Archtober, the month-long festival celebrating the architecture and design of New York City, is organized each year by the New York chapter of the American Institute of Architects. The event has presented daily tours, lectures, films and exhibitions that highlight the ever-changing landscape of metropolitan architecture. Once again, Pentagram has designed the identity and exhibition for the festival, extending the graphic program they’ve developed for Archtober’s previous five editions.
This year is the sixth Archtober, and the 2016 identity is built around a mathematical diagram called a Voronoi tessellation, a honeycomb-like system of irregular polygons that in this instance has been generated from six points. (Mathematically speaking, “the diagram partitions a plane with n points into convex polygons so that each polygon contains exactly one generating point, and every point in a given polygon is closer to its generating point than to any other.”)
The tessellation surrounds the distinctive Archtober frame logo in applications such as print advertisements and street banners, and shifts, moves and rearranges itself in animations created for online promotion. The identity also appears on the updated Archtober website, where a responsive rollover transforms the partition.
The designers collaborated with the architecture firm SOFTlab on the design of the Archtober Lounge at the Center for Architecture in Greenwich Village.
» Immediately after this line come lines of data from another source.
/-- Settles O28: the ports of ENCODE meet the closed form. -/
theorem encodeSynthesisesParity : Obligations.EncodeSynthesisesParity := by
  intro s hbuilt
  exact ⟨encodeWord s.enc.d, exec_encode hbuilt, encOk_settledEnc hbuilt s.enc.d⟩

/-- 42_encoder.md R104: every fold of an encoded word is 0. -/
theorem syndCollect_encodeWord_s {n : Nat} (d : BitVec n) : (syndCollect (encodeWord d)).s = 0 := by
  apply BitVec.eq_of_getLsbD_eq
  intro j hj
  rw [getLsbD_syndCollect_s_of_lt _ hj, foldIndex_eq_blkParity, blkParity_encodeWord d hj]
  simp

/-- Settles O30. -/
theorem encodedWordHasZeroSyndrome : Obligations.EncodedWordHasZeroSyndrome := by
  intro s hbuilt
  exact ⟨encodeWord s.enc.d, exec_encode hbuilt, syndCollect_encodeWord_s s.enc.d⟩

/-- Settles O21: the engine's loop meets the parallel form. -/
theorem syndWriteEqualsParallelForm : Obligations.SyndWriteEqualsParallelForm := by
  intro s hbuilt
  exact ⟨settledSynd s.synd.a modeWrite, exec_syndWrite hbuilt, rfl, rfl, syndOk_settledSynd _ _⟩

/-- Settles O32: the ports of DECODE meet their rules. -/
theorem decodeOutputsFollowRules : Obligations.DecodeOutputsFollowRules := by
  intro s hbuilt
  exact ⟨decodeWord s.dec.rx, exec_decode hbuilt, rfl, decOk_decodeWord (one_le_decoderN hbuilt) _⟩

theorem decBuilt_of_decLen_eq_codeLen {p : Params} {n : Nat} (hn : 1 ≤ n) (h : p.decLen = some (codeLen n)) :
    DecBuilt p := by
  rw [DecBuilt, h]
  exact ⟨n, hn, rfl⟩

/-- 43_decoder.md R121: the payload width of a decoder is read back from the length it was built from. -/
theorem decoderN_of_decLen_eq_codeLen {p : Params} {n : Nat} (hn : 1 ≤ n) (h : p.decLen = some (codeLen n)) :
    decoderN p = n := by
  rw [decoderN, h]
  exact payloadOfLength_codeLen hn

/-- Settles O44: a valid length builds the decoder of its payload width, which follows its rules. -/
theorem decoderBuiltFromLength : Obligations.DecoderBuiltFromLength := by
  intro s n hn hdec
  exact ⟨decoderN_of_decLen_eq_codeLen hn hdec,
    decodeOutputsFollowRules s (decBuilt_of_decLen_eq_codeLen hn hdec)⟩

/-- Settles O47: an operation is its module's evaluation where the build check passes, and that check's refusal
elsewhere. -/
theorem operationCompletesExactlyWhenBuilt : Obligations.OperationCompletesExactlyWhenBuilt := by
  refine ⟨fun p u => buildRefusal_eq_none_iff, fun i s => ⟨?completes, fun r => exec_eq_refused⟩⟩
  simp only [exec_eq_next, buildRefusal_eq_none_iff, exists_and_left, exists_eq, and_true]

/-- Settles O48: each operation that completes answers its evaluation, which updates its module's ports. -/
theorem operationFrames : Obligations.OperationFrames := by
  intro s t
  refine ⟨fun h => ?encode, fun h => ?decode, fun h => ?collect, fun h => ?write⟩ <;>
    obtain ⟨-, rfl⟩ := exec_eq_next.1 h
  case encode => exact ⟨encodeWord s.enc.d, rfl⟩
  case decode => exact ⟨decodeWord s.dec.rx, rfl, rfl⟩
  case collect => exact ⟨(syndCollect s.synd.a).s, rfl⟩
  case write => exact ⟨(syndWrite s.synd.a).s, (syndWrite s.synd.a).w, rfl⟩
SOFTlab expanded the tessellation into a dimensional environment in the Center’s main exhibition space. Constructed of corrugated cardboard (held together by butterfly bandages), the installation inexpensively transformed the gallery into a unique architectural setting all its own. The exhibition also continues the tradition of presenting a calendar that highlights each day’s events. This year’s calendar is made of collectible cards that feature the Building of the Day.